> _Task requirements_
From the entries below, please gather each line containing the string "answer".

> _Listed entries_
══════
-- ==== Sys2Proof/Tests/Slice0.lean ====
section
/-! SUPPORT. The model's own tests. Expected results are the vectors and programs of spec/95_test_vectors.md (named in
each comment) or are worked out by hand from the rule named; words are written out from the opcode map. -/

namespace Sys2Proof.Tests

open Sys2Proof.Machine

/-! ## Helpers -/

/-- One STEP with the word stored at PC. -/
def stepOn (w : Nat) (s : State) : Result := step (s.withFetchWord 16 w)

/-- The answer is a next state with this property. -/
def nextHas (r : Result) (p : State → Bool) : Bool :=
  match r with
  | .next t => p t
  | .fault _ => false
  | .refused _ => false

/-- The answer is this fault. -/
def faultIs (r : Result) (f : Fault) : Bool :=
  match r with
  | .next _ => false
  | .fault g => g == f
  | .refused _ => false

/-- The reset state with some registers set. -/
def regs (l : List (Reg × Byte)) : State := l.foldl (fun s p => s.setReg p.1 p.2) State.reset

/-- A state with bytes stored from an address on. -/
def bytesAt (a : Nat) (l : List Byte) (s : State) : State := s.setMem (s.mem.writeBytes a l)

/-! ## Decoding: words written out from the opcode map (R65), at least one per family -/

theorem test_decode_control :
    decodeTableWord 16 0x0000 = some .nop ∧ decodeTableWord 16 0x00EE = some .ret ∧
    decodeTableWord 16 0x1204 = some (.jmp 0x204) ∧ decodeTableWord 16 0x2210 = some (.call 0x210) ∧
    decodeTableWord 16 0x332A = some (.seImm 3 0x2A) ∧ decodeTableWord 16 0x4A42 = some (.sneImm 10 0x42) ∧
    decodeTableWord 16 0x5120 = some (.seReg 1 2) ∧ decodeTableWord 16 0x9AB0 = some (.sneReg 10 11) ∧
    decodeTableWord 16 0xB300 = some (.jmpV0 0x300) := by decide

theorem test_decode_alu :
    decodeTableWord 16 0x6A12 = some (.ldImm 10 0x12) ∧ decodeTableWord 16 0x71FF = some (.addImm 1 0xFF) ∧
    decodeTableWord 16 0x8120 = some (.ldReg 1 2) ∧ decodeTableWord 16 0x8121 = some (.or 1 2) ∧
    decodeTableWord 16 0x8122 = some (.and 1 2) ∧ decodeTableWord 16 0x8123 = some (.xor 1 2) ∧
    decodeTableWord 16 0x8014 = some (.addReg 0 1) ∧ decodeTableWord 16 0x8015 = some (.sub 0 1) ∧
    decodeTableWord 16 0x8106 = some (.shr 1 0) ∧ decodeTableWord 16 0x8017 = some (.subn 0 1) ∧
    decodeTableWord 16 0x812E = some (.shl 1 2) ∧ decodeTableWord 16 0xC30F = some (.rnd 3 0x0F) := by decide

theorem test_decode_index :
    decodeTableWord 16 0xA300 = some (.ldI 0x300) ∧ decodeTableWord 16 0xF21E = some (.addI 2) ∧
    decodeTableWord 16 0xF429 = some (.ldIFont 4) ∧ decodeTableWord 16 0xF033 = some (.bcd 0) ∧
    decodeTableWord 16 0xF355 = some (.store 3) ∧ decodeTableWord 16 0xF265 = some (.load 2) := by decide

theorem test_decode_display :
    decodeTableWord 16 0x00E0 = some .cls ∧ decodeTableWord 16 0xD012 = some (.draw 0 1 2) := by decide

theorem test_decode_keypad :
    decodeTableWord 16 0xE29E = some (.skp 2) ∧ decodeTableWord 16 0xE2A1 = some (.sknp 2) ∧
    decodeTableWord 16 0xF307 = some (.ldVxDt 3) ∧ decodeTableWord 16 0xF10A = some (.ldVxKey 1) ∧
    decodeTableWord 16 0xF015 = some (.ldDtVx 0) ∧ decodeTableWord 16 0xF018 = some (.ldStVx 0) := by decide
══════
> _Response for this exercise_
/-- The answer is a next state with this property. -/
/-- The answer is this fault. -/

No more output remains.